> _Available data_:

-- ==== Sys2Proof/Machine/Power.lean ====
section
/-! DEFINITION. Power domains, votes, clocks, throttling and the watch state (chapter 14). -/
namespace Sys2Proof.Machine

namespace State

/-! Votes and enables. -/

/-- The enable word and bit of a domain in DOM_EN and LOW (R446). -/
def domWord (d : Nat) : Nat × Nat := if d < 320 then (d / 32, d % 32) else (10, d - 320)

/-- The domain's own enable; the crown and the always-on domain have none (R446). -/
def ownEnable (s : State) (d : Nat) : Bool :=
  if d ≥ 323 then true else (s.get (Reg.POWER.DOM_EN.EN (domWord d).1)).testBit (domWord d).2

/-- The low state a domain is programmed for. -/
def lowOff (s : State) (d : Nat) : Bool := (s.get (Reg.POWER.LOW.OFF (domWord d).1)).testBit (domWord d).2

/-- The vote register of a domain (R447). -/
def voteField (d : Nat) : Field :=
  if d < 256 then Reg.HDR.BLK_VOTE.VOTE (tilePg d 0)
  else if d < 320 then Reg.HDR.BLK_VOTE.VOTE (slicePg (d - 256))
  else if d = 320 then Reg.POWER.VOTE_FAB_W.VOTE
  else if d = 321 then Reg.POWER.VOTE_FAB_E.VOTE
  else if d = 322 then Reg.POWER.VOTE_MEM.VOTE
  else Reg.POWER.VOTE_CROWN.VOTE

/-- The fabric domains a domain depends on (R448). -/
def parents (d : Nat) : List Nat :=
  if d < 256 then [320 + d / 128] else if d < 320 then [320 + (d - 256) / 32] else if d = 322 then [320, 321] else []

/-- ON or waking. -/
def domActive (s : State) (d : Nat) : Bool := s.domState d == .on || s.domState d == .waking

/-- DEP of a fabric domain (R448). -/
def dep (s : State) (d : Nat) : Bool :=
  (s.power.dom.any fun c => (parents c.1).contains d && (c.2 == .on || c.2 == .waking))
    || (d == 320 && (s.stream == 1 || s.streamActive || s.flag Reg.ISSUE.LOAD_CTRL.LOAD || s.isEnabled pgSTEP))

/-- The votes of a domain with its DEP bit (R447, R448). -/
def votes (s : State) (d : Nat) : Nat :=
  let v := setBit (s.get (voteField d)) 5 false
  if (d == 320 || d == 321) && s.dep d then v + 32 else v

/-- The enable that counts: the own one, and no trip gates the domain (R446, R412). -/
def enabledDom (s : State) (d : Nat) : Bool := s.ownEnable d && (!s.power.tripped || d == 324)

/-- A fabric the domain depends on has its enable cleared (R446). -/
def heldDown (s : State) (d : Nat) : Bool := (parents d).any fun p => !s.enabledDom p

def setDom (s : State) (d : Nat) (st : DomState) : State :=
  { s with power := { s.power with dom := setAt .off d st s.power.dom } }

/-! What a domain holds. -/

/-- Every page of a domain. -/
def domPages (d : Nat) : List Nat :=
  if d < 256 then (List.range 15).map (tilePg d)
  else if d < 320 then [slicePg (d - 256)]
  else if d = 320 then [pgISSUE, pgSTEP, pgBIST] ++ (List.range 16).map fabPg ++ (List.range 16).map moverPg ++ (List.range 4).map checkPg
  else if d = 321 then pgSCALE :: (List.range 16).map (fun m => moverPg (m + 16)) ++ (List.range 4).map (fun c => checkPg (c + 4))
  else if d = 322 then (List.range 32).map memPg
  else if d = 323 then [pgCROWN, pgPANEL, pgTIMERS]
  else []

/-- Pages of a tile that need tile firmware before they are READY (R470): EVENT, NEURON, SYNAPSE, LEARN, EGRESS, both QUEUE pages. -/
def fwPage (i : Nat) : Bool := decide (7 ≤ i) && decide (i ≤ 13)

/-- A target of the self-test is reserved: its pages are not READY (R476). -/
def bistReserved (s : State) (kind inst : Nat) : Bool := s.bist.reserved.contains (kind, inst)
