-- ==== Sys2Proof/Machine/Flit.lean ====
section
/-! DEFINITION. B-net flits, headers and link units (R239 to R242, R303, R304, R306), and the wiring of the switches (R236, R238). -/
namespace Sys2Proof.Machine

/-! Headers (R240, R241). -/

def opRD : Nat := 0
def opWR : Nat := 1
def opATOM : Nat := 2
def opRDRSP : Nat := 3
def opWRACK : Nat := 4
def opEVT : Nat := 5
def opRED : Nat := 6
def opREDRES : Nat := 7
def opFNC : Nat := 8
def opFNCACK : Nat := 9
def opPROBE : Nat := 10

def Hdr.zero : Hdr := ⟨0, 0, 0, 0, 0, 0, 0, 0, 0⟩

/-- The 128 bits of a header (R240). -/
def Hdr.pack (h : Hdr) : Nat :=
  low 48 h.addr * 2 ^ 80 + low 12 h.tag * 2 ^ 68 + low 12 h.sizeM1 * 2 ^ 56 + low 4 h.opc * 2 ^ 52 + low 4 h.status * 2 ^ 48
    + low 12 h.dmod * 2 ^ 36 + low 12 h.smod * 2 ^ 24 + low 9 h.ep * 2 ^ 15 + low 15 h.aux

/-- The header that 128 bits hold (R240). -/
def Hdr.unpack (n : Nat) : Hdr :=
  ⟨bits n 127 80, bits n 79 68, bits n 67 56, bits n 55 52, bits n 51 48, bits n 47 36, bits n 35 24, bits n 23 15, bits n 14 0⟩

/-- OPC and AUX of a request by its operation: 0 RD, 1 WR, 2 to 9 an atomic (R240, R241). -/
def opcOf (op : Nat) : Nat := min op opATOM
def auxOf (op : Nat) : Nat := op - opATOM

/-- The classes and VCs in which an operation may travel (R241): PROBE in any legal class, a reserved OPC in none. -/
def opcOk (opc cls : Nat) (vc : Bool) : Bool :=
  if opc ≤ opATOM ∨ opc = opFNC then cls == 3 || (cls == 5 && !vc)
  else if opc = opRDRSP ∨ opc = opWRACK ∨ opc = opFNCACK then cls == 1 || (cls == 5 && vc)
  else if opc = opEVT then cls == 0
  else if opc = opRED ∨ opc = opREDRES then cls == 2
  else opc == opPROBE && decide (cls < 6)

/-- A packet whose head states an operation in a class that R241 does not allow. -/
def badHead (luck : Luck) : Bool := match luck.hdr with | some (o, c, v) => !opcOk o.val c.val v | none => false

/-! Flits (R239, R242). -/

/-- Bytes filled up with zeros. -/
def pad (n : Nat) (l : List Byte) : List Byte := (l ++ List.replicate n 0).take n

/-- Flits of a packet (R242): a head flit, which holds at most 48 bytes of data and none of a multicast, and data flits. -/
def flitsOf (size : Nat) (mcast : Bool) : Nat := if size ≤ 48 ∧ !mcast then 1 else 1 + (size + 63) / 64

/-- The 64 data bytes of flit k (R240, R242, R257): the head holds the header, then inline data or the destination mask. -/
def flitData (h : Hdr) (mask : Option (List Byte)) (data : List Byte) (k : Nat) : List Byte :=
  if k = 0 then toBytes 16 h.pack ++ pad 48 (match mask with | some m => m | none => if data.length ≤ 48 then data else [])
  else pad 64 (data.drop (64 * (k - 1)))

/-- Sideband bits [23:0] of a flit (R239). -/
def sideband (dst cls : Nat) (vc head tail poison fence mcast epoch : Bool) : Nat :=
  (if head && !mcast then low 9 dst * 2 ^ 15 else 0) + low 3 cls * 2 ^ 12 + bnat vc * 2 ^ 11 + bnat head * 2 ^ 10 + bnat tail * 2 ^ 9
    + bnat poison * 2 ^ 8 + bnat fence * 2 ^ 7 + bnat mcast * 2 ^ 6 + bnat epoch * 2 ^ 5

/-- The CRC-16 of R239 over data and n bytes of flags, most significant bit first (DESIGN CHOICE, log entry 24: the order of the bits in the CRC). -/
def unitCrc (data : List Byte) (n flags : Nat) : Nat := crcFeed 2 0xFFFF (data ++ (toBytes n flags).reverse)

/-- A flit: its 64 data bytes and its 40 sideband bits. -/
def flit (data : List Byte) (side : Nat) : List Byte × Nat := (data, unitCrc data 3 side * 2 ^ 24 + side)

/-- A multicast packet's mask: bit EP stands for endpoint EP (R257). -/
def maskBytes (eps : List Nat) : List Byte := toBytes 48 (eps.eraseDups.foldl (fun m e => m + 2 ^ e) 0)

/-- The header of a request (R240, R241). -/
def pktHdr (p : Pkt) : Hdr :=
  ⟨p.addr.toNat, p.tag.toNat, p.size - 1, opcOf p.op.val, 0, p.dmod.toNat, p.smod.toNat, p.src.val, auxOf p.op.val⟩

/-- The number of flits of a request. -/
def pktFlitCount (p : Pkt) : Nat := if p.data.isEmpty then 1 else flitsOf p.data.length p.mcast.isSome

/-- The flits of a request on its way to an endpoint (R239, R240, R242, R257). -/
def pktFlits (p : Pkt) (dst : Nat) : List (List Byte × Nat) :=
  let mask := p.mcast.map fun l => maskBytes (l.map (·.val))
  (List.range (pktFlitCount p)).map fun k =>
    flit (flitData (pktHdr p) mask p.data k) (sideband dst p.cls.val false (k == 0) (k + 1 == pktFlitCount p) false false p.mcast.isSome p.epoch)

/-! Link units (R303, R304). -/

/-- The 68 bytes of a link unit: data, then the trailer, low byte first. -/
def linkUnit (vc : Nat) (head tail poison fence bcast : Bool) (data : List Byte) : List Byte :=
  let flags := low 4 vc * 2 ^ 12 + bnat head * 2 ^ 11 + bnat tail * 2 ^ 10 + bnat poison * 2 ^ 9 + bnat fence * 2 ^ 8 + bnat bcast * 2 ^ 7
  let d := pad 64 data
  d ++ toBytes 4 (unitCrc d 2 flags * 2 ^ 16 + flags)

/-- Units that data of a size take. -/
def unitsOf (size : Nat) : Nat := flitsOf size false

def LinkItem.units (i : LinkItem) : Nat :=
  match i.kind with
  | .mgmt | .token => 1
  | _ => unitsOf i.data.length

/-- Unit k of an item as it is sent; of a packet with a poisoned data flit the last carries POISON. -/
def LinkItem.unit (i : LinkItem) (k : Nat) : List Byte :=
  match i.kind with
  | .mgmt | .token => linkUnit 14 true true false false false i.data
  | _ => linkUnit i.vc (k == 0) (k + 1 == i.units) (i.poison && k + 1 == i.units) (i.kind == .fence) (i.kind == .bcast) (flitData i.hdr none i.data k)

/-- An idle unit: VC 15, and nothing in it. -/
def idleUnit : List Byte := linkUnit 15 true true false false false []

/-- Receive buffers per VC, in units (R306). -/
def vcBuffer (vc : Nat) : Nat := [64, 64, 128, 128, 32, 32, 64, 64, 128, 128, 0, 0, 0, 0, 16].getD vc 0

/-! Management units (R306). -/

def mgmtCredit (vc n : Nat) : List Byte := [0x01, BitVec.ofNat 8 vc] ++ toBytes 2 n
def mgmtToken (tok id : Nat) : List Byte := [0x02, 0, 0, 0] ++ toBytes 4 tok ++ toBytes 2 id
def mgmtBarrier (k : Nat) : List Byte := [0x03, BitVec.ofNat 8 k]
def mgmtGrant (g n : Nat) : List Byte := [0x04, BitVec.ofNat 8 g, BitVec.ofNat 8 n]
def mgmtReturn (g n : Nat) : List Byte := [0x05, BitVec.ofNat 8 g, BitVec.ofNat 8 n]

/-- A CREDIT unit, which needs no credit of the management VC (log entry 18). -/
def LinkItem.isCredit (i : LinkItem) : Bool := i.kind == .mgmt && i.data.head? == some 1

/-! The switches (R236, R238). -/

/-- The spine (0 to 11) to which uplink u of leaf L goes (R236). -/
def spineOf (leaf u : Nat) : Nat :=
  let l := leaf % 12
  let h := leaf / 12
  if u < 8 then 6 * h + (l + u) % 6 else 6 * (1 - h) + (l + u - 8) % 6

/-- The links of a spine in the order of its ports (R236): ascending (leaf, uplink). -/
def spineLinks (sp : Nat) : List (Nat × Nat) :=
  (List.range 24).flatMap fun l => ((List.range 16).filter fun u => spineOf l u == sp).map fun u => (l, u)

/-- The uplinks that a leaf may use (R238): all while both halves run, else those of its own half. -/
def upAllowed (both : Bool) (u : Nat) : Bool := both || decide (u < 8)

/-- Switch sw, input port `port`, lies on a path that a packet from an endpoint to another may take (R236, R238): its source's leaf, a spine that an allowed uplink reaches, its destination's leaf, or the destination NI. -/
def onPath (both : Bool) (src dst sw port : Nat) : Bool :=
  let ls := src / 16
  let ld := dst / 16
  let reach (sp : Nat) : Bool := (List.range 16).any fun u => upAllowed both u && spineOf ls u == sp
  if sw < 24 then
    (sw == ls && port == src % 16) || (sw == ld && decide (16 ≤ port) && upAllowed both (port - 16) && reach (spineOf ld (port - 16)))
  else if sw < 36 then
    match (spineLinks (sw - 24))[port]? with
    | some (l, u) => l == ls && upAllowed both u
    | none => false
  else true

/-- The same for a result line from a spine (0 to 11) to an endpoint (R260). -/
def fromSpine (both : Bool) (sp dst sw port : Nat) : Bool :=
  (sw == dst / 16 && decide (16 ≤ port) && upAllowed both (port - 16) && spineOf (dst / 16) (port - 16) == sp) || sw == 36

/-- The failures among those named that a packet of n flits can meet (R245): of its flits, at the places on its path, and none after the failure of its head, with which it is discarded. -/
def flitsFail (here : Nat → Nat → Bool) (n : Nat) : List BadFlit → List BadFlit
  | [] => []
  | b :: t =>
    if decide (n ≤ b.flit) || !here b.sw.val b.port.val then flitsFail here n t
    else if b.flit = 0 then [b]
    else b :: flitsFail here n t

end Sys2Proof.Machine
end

> _What is being asked_: Wherever the word "reserved" occurs in the data, copy that whole line.

> _Response area_:
/-- A target of the self-test is reserved: its pages are not READY (R476). -/
def bistReserved (s : State) (kind inst : Nat) : Bool := s.bist.reserved.contains (kind, inst)
/-- The classes and VCs in which an operation may travel (R241): PROBE in any legal class, a reserved OPC in none. -/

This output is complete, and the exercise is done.